━━━━━ SOURCE MATERIAL

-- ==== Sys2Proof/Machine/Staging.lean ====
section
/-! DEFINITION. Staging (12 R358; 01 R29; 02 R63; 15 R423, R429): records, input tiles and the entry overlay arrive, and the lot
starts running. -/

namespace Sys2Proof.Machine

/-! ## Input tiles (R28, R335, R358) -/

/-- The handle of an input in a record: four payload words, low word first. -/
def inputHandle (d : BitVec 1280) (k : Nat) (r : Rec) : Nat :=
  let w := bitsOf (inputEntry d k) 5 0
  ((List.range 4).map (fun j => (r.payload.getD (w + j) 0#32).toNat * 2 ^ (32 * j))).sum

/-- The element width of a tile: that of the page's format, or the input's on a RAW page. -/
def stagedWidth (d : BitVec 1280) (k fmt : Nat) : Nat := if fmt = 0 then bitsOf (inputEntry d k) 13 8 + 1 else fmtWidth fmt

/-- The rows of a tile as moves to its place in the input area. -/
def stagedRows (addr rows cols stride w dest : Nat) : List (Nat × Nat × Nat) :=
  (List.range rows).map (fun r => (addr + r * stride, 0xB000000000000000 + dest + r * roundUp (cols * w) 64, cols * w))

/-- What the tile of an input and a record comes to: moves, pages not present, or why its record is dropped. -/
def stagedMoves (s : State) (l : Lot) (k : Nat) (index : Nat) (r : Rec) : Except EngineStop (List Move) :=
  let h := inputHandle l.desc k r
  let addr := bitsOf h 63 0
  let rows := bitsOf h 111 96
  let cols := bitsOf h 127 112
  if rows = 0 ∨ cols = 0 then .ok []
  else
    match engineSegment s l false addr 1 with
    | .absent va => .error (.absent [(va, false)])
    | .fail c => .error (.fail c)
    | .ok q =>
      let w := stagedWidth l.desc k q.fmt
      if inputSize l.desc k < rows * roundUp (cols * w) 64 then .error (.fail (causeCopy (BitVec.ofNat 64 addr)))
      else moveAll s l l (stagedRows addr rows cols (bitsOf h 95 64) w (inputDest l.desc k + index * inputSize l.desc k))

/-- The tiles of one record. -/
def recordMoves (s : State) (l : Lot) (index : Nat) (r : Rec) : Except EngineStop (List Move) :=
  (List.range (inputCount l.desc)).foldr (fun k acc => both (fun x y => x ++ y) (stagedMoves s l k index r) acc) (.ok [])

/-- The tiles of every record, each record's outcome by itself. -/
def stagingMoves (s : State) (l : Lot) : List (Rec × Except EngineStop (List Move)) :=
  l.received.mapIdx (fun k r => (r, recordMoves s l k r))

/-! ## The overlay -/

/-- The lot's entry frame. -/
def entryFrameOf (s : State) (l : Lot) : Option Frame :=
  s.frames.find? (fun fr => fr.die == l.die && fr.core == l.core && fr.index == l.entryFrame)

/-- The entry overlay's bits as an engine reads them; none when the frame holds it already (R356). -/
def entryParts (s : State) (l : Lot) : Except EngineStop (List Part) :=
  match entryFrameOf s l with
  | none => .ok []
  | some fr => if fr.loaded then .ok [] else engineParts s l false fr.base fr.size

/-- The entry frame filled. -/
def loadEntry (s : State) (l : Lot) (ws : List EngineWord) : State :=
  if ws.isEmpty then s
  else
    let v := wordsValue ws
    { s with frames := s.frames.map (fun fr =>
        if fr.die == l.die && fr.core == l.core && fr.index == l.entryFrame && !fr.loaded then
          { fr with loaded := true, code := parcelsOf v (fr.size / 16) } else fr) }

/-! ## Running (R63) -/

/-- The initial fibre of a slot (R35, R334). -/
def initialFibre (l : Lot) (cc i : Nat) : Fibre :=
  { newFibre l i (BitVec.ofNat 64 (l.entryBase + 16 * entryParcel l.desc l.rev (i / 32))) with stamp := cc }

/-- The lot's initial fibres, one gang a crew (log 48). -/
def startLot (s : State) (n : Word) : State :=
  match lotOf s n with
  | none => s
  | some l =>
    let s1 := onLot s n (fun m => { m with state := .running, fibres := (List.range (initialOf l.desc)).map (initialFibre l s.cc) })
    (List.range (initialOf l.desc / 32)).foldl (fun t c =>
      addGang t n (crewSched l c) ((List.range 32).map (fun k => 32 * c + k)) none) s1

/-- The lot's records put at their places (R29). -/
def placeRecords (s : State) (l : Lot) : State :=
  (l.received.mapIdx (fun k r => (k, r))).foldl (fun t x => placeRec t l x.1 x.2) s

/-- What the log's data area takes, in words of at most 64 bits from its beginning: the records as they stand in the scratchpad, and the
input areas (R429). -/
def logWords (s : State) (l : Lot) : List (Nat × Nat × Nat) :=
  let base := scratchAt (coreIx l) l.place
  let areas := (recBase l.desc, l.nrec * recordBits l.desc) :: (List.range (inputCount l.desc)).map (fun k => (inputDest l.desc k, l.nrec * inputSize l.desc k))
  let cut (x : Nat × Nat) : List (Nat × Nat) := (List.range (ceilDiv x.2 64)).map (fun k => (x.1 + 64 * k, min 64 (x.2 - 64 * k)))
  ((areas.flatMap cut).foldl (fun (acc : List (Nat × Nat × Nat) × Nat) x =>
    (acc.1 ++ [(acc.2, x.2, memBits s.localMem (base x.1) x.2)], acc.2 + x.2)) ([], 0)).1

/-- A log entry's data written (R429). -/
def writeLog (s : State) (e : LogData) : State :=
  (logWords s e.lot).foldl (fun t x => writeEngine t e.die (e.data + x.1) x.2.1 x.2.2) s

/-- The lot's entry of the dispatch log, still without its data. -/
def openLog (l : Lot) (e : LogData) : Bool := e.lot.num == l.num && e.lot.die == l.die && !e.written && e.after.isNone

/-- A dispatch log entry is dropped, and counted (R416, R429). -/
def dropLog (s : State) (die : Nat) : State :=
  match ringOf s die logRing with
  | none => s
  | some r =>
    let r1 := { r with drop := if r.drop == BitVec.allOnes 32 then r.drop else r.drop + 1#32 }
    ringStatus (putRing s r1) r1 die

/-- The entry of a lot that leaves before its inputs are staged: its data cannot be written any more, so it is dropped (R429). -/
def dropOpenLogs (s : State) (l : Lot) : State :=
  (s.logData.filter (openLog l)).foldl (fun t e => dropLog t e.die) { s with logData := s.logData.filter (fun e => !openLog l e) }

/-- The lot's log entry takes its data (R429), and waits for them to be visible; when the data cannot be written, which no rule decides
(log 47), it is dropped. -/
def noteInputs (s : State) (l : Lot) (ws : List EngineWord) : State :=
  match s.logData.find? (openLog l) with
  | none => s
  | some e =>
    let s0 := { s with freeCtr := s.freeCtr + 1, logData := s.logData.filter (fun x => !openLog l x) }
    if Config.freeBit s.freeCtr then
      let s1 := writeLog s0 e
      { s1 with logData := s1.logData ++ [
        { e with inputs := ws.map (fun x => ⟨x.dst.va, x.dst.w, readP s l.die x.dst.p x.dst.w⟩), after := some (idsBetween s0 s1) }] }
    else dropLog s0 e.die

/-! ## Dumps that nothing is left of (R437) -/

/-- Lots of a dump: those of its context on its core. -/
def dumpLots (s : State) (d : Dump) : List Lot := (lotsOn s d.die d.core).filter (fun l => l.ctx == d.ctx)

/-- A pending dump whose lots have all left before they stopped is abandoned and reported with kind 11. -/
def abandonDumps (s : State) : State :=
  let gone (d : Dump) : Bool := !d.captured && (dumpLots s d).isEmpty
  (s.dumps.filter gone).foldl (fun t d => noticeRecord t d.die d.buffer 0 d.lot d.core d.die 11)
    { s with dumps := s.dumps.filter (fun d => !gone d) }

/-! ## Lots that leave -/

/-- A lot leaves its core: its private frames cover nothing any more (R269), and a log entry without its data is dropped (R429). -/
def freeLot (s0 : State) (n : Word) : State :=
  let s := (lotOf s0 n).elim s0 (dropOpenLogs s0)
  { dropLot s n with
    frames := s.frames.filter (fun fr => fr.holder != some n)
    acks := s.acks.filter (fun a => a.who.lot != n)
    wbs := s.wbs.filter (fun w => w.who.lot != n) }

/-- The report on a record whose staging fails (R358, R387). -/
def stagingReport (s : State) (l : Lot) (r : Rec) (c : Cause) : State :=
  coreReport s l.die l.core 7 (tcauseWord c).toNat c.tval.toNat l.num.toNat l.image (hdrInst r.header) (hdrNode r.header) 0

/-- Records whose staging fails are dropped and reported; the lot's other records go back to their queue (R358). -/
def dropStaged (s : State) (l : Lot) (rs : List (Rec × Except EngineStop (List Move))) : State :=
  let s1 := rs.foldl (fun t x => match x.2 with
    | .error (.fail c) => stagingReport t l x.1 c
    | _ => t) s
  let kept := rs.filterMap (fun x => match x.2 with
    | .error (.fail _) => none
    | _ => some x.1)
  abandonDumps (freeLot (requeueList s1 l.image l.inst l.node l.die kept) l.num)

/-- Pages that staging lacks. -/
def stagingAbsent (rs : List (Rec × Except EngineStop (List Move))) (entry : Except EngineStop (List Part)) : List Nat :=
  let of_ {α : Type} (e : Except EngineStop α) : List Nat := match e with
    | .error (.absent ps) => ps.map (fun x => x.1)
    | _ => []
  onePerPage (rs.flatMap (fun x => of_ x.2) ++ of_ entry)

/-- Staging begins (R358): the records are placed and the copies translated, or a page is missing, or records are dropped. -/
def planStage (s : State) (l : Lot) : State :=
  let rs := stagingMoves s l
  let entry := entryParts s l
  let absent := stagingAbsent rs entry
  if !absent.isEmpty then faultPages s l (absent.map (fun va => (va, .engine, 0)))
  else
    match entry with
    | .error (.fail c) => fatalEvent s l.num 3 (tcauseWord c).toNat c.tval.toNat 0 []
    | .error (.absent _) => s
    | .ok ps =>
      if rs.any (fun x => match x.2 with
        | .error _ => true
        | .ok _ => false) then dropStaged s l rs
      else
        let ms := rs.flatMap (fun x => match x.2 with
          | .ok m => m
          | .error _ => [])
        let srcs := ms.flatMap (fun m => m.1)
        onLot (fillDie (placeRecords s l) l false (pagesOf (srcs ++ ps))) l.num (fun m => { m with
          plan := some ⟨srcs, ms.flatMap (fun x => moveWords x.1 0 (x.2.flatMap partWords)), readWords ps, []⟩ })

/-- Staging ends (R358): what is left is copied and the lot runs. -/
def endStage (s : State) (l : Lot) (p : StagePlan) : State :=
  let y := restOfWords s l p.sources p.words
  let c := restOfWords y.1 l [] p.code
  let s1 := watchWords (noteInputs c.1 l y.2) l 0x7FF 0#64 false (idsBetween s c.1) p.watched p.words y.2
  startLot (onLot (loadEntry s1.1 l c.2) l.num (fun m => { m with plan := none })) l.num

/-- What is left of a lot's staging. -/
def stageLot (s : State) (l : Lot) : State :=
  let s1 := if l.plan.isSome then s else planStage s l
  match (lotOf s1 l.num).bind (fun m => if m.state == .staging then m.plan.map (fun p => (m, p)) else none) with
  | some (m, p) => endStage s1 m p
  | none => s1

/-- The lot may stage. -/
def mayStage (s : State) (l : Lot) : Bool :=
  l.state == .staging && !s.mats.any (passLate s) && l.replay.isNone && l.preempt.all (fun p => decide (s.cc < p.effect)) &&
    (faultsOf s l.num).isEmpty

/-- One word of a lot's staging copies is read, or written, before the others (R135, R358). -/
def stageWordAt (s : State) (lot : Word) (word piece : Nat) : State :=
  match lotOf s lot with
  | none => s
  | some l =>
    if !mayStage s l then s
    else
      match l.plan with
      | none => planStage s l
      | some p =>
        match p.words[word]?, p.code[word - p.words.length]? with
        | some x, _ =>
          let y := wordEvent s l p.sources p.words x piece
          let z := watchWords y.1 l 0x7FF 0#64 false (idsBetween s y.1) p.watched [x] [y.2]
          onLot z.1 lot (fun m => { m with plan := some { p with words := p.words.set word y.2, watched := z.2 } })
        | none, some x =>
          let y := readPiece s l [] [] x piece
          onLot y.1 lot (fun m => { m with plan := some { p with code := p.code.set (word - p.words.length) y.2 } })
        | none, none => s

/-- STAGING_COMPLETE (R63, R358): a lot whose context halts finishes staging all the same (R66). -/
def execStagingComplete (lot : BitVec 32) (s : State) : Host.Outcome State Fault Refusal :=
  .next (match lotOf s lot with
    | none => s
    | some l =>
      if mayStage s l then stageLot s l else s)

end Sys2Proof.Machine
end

━━━━━━━━━━

**EXERCISE BRIEF**
Every line from the start of the listing through the line with "def stagedRows (addr" should be reproduced exactly, and no other line.

**ANSWER TO THIS EXERCISE**
-- ==== Sys2Proof/Machine/Staging.lean ====
section
/-! DEFINITION. Staging (12 R358; 01 R29; 02 R63; 15 R423, R429): records, input tiles and the entry overlay arrive, and the lot
starts running. -/

namespace Sys2Proof.Machine

/-! ## Input tiles (R28, R335, R358) -/

/-- The handle of an input in a record: four payload words, low word first. -/
def inputHandle (d : BitVec 1280) (k : Nat) (r : Rec) : Nat :=
  let w := bitsOf (inputEntry d k) 5 0
  ((List.range 4).map (fun j => (r.payload.getD (w + j) 0#32).toNat * 2 ^ (32 * j))).sum

/-- The element width of a tile: that of the page's format, or the input's on a RAW page. -/
def stagedWidth (d : BitVec 1280) (k fmt : Nat) : Nat := if fmt = 0 then bitsOf (inputEntry d k) 13 8 + 1 else fmtWidth fmt

/-- The rows of a tile as moves to its place in the input area. -/
def stagedRows (addr rows cols stride w dest : Nat) : List (Nat × Nat × Nat) :=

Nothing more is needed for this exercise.